BEGIN Information shown

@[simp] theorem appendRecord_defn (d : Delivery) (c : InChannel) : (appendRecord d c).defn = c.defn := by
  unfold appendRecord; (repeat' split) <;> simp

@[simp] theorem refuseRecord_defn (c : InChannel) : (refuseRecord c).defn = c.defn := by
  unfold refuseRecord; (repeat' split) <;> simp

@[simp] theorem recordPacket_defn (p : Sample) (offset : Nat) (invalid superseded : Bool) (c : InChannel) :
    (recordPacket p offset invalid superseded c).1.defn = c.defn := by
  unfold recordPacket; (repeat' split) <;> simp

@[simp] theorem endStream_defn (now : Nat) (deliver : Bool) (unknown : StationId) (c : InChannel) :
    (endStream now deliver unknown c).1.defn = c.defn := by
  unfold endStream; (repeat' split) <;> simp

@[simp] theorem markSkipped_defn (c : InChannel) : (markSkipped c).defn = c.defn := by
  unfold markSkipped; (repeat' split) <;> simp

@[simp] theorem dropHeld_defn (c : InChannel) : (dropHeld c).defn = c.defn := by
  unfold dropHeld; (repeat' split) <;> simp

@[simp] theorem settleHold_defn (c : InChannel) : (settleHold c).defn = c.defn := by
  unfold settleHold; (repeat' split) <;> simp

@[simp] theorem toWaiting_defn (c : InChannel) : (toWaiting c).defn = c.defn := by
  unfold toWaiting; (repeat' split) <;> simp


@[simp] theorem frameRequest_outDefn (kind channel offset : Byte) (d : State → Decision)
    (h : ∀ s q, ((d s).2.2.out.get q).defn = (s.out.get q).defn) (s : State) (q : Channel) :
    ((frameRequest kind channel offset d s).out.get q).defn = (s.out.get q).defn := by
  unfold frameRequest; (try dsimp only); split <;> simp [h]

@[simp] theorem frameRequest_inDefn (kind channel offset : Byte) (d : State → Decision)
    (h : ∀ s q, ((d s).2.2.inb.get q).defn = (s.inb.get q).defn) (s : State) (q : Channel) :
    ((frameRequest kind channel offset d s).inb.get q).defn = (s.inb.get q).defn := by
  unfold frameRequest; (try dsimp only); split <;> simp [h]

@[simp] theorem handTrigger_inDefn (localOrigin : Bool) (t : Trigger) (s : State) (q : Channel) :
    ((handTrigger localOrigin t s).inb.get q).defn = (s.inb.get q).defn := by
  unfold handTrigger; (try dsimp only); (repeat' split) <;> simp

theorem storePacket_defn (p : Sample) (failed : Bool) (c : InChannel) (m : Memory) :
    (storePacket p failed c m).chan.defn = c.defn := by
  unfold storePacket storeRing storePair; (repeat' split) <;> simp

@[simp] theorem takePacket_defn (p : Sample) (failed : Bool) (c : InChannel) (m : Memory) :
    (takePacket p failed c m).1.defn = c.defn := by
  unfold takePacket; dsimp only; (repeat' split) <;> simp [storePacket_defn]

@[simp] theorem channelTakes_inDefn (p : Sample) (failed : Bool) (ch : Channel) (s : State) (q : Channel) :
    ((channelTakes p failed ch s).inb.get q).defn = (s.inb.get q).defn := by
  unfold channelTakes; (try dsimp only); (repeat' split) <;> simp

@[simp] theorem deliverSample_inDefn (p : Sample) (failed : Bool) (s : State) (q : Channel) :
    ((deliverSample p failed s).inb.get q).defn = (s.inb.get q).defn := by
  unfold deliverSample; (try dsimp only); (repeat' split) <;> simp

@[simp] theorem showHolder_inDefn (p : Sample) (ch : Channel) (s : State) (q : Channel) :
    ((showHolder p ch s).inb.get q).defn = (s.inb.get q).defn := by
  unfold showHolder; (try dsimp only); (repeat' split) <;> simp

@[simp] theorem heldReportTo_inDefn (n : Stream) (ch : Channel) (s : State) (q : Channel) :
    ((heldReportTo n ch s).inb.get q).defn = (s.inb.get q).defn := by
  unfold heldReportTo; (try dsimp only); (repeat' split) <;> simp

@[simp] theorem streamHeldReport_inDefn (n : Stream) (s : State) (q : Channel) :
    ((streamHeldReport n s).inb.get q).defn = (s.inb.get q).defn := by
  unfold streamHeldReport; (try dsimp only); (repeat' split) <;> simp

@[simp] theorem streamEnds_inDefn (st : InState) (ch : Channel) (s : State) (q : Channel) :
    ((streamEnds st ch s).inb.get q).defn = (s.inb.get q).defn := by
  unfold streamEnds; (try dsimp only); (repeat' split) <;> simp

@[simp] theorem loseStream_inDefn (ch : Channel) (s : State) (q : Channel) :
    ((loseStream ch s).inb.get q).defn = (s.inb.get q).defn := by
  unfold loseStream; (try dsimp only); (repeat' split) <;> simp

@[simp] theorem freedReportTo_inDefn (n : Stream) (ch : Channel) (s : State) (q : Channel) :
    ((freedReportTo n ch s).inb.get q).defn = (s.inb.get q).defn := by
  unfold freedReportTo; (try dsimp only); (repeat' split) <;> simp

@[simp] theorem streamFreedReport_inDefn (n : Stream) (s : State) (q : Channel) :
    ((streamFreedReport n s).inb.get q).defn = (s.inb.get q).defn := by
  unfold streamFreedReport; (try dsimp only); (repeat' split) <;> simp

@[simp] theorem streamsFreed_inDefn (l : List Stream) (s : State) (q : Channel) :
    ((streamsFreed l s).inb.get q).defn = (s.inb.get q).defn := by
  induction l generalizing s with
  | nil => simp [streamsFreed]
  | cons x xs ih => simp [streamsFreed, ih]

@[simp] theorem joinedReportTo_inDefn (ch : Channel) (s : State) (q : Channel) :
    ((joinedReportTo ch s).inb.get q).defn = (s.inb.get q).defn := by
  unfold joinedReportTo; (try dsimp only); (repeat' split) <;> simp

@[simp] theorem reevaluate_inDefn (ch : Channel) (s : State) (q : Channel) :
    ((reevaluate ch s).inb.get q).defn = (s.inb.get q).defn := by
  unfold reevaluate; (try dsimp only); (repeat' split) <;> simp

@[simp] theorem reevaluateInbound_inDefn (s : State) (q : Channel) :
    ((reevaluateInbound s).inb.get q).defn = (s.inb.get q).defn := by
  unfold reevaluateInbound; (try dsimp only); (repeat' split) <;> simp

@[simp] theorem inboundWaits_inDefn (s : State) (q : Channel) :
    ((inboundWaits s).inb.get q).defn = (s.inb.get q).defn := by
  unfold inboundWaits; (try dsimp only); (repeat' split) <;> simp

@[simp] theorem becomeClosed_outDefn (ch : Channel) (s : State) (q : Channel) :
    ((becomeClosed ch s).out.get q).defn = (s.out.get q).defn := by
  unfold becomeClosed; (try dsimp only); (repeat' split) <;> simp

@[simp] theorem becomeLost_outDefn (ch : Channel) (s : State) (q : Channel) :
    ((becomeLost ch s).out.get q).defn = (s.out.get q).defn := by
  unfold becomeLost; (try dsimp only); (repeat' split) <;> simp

END Information shown
BEGIN Information shown

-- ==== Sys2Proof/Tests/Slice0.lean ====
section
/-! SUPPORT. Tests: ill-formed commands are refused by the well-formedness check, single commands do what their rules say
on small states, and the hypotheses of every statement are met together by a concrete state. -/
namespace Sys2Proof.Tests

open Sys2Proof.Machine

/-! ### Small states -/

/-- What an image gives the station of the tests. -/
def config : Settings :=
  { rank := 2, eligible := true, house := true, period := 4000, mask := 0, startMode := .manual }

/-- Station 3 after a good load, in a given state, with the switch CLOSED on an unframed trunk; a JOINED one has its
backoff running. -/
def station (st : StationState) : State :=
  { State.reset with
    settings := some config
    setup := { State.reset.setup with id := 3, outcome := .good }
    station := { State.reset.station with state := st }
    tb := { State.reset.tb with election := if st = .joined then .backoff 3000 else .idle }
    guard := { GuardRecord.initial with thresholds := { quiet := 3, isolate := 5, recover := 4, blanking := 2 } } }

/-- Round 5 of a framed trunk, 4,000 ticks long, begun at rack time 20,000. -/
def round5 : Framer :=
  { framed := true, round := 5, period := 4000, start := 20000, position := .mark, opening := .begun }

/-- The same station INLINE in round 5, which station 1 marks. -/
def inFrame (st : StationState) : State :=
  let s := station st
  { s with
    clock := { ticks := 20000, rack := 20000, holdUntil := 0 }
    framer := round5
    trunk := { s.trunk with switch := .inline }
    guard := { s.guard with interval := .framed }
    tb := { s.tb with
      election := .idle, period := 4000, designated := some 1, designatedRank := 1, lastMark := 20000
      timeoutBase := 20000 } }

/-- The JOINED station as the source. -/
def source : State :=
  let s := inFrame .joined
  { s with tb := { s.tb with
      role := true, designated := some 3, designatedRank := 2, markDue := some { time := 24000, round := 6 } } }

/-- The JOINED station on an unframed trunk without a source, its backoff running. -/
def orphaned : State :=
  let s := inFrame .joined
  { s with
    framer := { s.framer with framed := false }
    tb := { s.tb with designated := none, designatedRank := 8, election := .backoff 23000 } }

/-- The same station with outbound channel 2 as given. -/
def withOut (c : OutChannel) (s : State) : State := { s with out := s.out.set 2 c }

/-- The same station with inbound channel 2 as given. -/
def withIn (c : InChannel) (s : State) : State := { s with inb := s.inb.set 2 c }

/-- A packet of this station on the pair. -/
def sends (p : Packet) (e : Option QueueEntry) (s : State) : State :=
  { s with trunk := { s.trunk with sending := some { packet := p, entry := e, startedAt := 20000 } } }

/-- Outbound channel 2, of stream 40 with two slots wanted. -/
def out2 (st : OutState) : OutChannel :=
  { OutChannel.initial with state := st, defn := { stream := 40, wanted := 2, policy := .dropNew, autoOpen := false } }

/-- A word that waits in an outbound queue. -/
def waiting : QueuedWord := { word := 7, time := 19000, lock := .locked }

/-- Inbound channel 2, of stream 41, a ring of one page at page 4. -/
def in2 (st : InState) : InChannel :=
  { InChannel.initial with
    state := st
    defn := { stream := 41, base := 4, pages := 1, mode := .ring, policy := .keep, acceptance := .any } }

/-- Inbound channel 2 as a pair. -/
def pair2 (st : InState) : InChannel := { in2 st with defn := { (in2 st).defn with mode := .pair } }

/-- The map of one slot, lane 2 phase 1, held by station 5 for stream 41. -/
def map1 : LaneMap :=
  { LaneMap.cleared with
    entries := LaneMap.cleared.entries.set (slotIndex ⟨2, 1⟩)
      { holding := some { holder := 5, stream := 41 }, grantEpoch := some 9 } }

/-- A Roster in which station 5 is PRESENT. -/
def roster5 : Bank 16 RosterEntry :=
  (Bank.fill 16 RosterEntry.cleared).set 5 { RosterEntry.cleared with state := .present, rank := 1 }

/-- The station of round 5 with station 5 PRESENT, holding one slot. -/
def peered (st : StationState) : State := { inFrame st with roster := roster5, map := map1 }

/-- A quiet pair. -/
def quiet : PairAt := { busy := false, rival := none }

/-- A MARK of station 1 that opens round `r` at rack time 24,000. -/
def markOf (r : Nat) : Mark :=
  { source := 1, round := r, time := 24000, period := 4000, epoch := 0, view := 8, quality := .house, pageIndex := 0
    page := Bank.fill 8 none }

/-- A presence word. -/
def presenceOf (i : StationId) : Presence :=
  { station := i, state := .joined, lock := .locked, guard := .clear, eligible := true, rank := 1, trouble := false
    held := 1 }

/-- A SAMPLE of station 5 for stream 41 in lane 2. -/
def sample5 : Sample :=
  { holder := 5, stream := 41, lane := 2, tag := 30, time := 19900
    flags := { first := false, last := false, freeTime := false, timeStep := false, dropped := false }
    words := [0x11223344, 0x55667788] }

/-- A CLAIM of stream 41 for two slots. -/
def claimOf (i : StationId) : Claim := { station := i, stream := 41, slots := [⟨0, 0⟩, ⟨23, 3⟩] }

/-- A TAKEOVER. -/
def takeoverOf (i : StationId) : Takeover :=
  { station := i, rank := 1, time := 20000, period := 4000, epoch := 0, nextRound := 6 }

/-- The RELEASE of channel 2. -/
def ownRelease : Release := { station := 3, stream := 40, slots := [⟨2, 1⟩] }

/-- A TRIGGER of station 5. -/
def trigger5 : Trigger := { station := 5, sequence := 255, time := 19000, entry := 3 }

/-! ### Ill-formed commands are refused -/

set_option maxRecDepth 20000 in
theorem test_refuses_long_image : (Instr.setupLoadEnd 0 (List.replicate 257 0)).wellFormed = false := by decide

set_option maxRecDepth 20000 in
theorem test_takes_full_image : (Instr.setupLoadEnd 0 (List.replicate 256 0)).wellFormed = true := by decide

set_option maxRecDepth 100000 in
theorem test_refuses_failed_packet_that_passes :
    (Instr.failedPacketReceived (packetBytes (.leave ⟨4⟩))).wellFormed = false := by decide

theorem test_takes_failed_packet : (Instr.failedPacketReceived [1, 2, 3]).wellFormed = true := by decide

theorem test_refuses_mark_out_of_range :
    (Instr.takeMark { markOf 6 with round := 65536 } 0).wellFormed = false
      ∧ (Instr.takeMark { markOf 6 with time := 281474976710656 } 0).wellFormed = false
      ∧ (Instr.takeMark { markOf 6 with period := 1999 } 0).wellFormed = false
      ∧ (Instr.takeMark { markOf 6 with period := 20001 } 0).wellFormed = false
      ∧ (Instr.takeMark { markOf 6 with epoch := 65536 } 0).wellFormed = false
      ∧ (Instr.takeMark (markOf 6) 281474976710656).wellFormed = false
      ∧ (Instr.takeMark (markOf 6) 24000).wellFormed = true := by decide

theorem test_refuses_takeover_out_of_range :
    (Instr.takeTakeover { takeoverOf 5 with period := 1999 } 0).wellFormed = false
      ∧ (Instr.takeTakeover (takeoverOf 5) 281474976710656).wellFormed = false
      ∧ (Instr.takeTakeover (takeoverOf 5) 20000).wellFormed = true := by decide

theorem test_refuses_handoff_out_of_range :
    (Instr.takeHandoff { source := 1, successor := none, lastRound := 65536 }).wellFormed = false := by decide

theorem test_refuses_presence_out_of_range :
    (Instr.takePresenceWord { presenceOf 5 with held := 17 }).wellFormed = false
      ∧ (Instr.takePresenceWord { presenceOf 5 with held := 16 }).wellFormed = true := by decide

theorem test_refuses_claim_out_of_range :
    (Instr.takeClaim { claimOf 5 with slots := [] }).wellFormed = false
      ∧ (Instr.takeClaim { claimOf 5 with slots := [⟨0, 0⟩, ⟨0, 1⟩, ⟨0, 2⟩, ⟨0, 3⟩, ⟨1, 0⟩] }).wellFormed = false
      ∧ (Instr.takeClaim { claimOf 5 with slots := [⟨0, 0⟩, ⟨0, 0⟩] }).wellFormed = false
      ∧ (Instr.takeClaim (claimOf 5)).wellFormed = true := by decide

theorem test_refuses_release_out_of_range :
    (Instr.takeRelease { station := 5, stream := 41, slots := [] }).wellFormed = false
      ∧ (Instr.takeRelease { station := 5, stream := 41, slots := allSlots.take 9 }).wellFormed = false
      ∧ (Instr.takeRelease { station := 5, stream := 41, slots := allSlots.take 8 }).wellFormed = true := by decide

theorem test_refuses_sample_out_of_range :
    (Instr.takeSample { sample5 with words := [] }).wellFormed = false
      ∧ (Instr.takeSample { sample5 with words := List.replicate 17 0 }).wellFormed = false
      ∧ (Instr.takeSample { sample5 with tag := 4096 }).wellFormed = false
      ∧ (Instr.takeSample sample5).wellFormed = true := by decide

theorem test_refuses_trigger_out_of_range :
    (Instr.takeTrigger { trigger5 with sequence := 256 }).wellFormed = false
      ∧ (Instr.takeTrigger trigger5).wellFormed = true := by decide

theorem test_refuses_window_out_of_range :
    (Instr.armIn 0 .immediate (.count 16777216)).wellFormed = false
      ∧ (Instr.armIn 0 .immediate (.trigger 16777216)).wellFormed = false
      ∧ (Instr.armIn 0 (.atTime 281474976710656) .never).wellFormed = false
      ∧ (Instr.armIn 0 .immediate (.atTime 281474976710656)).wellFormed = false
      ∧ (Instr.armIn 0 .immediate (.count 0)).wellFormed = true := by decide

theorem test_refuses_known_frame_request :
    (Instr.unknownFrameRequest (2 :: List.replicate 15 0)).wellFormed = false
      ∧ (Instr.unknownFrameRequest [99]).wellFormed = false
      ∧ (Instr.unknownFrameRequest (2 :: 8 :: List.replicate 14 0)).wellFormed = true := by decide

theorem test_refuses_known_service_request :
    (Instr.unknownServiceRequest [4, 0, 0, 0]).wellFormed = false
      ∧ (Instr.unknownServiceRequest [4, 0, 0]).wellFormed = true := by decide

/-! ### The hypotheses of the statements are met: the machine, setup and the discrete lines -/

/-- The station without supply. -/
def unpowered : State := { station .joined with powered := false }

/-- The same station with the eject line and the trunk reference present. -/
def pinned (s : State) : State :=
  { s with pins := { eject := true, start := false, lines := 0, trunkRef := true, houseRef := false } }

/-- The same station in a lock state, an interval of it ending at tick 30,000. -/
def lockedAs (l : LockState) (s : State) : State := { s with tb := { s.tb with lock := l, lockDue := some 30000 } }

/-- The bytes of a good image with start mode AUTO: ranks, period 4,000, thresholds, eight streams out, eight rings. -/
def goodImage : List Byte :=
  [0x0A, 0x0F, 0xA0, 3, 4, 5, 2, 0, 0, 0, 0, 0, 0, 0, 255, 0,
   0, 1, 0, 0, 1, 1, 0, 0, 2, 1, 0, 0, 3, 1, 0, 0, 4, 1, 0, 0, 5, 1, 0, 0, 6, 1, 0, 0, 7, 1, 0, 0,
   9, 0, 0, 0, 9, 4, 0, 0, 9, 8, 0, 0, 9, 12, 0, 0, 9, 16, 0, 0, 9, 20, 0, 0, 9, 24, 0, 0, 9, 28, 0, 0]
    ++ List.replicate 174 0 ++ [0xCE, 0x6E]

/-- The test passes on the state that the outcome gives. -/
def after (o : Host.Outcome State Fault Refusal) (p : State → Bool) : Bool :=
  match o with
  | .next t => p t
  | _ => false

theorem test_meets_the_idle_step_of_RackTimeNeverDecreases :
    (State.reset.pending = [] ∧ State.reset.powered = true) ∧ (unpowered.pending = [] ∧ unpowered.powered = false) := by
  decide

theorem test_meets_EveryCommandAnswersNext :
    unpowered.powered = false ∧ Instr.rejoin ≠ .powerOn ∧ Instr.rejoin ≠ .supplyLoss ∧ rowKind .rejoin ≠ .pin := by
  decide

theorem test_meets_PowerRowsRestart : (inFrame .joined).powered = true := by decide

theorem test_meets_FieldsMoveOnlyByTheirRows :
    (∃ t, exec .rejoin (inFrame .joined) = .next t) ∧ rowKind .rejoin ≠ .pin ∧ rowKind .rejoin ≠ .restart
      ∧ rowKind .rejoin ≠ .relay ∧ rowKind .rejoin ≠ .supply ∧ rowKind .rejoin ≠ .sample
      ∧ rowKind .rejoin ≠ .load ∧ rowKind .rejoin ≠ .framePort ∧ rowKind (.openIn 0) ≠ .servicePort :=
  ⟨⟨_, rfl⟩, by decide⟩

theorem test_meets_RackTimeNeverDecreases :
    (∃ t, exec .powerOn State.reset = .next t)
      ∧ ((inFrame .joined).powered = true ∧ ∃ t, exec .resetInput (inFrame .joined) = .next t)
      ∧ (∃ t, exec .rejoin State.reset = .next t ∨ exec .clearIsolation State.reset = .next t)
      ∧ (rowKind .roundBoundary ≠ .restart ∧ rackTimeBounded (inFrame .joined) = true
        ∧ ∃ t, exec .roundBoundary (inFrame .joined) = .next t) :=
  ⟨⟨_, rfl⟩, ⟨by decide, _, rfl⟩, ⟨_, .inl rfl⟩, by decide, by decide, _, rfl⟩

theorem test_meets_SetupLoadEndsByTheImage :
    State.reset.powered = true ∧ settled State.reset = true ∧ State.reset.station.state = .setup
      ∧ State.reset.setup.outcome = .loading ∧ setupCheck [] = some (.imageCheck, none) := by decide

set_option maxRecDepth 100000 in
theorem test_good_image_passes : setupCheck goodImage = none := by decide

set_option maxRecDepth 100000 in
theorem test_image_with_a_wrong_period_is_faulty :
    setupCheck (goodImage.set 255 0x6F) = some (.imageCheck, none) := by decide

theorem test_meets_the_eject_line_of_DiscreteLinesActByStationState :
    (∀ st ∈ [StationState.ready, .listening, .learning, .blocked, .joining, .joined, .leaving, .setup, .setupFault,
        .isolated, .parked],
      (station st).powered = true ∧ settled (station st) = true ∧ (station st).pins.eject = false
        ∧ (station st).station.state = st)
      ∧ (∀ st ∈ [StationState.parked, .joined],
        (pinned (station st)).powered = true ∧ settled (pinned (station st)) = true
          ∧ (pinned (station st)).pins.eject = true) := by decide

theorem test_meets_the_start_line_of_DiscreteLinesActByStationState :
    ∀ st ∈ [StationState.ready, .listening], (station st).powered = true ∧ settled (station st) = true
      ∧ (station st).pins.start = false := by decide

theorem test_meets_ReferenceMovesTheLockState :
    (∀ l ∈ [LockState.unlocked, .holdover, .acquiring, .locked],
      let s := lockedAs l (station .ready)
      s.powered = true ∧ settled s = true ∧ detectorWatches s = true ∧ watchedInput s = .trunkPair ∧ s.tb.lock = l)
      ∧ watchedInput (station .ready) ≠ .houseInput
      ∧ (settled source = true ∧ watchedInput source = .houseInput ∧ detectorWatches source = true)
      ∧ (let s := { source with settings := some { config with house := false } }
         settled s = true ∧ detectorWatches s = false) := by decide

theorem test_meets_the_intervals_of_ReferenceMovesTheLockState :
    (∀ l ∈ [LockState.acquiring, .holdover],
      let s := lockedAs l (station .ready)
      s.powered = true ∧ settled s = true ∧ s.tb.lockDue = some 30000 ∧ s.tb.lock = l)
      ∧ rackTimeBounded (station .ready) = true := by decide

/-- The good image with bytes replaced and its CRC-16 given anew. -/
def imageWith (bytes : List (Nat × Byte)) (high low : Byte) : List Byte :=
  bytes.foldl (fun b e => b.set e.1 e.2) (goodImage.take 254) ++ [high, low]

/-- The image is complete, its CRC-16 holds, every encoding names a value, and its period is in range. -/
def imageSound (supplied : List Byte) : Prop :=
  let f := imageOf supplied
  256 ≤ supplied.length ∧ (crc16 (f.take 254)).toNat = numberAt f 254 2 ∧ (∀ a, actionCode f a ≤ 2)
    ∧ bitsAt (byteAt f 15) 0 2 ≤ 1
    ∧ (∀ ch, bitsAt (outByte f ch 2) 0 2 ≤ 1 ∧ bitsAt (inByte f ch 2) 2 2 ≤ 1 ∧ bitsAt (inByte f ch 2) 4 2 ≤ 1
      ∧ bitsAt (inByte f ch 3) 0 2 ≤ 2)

END Information shown
BEGIN Information shown

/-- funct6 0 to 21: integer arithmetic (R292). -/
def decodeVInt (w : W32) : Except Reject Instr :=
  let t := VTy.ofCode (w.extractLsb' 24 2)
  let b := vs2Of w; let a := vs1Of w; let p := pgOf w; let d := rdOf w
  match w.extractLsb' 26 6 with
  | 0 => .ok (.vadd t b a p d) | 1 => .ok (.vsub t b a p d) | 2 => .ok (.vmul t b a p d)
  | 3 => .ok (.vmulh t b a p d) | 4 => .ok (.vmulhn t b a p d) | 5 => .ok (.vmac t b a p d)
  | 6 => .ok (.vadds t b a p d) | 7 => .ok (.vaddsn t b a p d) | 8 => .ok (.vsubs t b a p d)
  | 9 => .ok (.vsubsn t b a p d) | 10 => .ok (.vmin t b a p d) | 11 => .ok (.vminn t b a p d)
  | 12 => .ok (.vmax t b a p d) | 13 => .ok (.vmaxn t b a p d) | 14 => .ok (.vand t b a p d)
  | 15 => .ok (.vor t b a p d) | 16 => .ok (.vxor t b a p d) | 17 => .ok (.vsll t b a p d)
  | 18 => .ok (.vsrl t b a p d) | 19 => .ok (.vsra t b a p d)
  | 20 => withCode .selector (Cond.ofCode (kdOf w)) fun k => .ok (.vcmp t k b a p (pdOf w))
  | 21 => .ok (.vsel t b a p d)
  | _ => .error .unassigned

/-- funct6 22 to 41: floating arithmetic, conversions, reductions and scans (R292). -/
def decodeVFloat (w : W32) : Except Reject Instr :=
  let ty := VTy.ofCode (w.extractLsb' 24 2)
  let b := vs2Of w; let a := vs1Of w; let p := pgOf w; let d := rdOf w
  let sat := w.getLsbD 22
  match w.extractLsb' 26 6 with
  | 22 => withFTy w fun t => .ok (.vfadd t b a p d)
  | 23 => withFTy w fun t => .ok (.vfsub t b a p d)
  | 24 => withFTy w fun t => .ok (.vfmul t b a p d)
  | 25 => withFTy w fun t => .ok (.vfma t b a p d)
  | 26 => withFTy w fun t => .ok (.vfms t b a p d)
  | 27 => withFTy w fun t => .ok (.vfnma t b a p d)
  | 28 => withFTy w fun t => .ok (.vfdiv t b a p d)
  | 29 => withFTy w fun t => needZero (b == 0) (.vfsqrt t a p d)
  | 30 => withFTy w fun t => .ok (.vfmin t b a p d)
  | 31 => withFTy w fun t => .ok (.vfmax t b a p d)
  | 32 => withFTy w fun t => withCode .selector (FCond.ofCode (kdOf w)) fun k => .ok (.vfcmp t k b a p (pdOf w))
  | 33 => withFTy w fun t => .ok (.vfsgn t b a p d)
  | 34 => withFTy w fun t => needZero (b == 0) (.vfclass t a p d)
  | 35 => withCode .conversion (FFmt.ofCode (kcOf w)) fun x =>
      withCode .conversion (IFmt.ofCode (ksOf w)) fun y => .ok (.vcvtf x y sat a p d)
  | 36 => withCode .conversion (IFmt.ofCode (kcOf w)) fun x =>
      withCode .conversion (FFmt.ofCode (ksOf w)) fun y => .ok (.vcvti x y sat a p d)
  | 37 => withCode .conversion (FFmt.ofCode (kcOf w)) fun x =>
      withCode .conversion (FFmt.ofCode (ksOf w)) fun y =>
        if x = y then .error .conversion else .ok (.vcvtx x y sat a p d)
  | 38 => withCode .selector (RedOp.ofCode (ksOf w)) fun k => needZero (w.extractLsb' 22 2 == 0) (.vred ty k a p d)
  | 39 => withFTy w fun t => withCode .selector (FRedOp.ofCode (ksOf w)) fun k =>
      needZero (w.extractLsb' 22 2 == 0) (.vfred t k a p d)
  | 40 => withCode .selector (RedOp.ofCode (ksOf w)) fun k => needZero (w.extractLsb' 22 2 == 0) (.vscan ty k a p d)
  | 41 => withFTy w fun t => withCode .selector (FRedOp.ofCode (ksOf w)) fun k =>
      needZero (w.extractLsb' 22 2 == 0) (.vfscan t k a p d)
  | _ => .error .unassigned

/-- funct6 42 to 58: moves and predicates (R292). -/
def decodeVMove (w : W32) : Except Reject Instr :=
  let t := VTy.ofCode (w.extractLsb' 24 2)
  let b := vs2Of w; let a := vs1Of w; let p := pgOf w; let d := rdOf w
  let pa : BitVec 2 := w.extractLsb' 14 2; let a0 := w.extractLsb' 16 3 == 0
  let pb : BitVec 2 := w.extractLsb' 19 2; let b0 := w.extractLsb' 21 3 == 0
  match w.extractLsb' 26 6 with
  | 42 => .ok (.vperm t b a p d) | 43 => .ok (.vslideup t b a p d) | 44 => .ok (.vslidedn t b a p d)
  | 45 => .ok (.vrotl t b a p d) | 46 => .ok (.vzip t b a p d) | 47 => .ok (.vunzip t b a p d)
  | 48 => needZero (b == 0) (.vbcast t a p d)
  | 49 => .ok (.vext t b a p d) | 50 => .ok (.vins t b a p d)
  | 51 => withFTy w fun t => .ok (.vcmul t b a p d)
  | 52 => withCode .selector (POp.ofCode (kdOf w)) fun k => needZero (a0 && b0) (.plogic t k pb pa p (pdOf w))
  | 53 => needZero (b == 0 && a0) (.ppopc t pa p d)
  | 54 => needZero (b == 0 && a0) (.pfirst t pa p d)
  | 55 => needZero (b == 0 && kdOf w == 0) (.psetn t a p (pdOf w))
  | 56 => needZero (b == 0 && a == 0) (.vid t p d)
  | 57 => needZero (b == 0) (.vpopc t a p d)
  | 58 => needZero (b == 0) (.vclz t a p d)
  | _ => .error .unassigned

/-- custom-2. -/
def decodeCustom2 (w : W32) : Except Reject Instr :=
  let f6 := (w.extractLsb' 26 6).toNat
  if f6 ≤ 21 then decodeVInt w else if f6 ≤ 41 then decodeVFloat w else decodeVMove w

END Information shown

**Activity**
In the listing above, find the line with "14 0)).wellFormed = true := by decide" and the line with "reference present. -/"; set down exactly those two lines and every line between them, nothing more.

**Written response**
      ∧ (Instr.unknownFrameRequest (2 :: 8 :: List.replicate 14 0)).wellFormed = true := by decide

theorem test_refuses_known_service_request :
    (Instr.unknownServiceRequest [4, 0, 0, 0]).wellFormed = false
      ∧ (Instr.unknownServiceRequest [4, 0, 0]).wellFormed = true := by decide

/-! ### The hypotheses of the statements are met: the machine, setup and the discrete lines -/

/-- The station without supply. -/
def unpowered : State := { station .joined with powered := false }

/-- The same station with the eject line and the trunk reference present. -/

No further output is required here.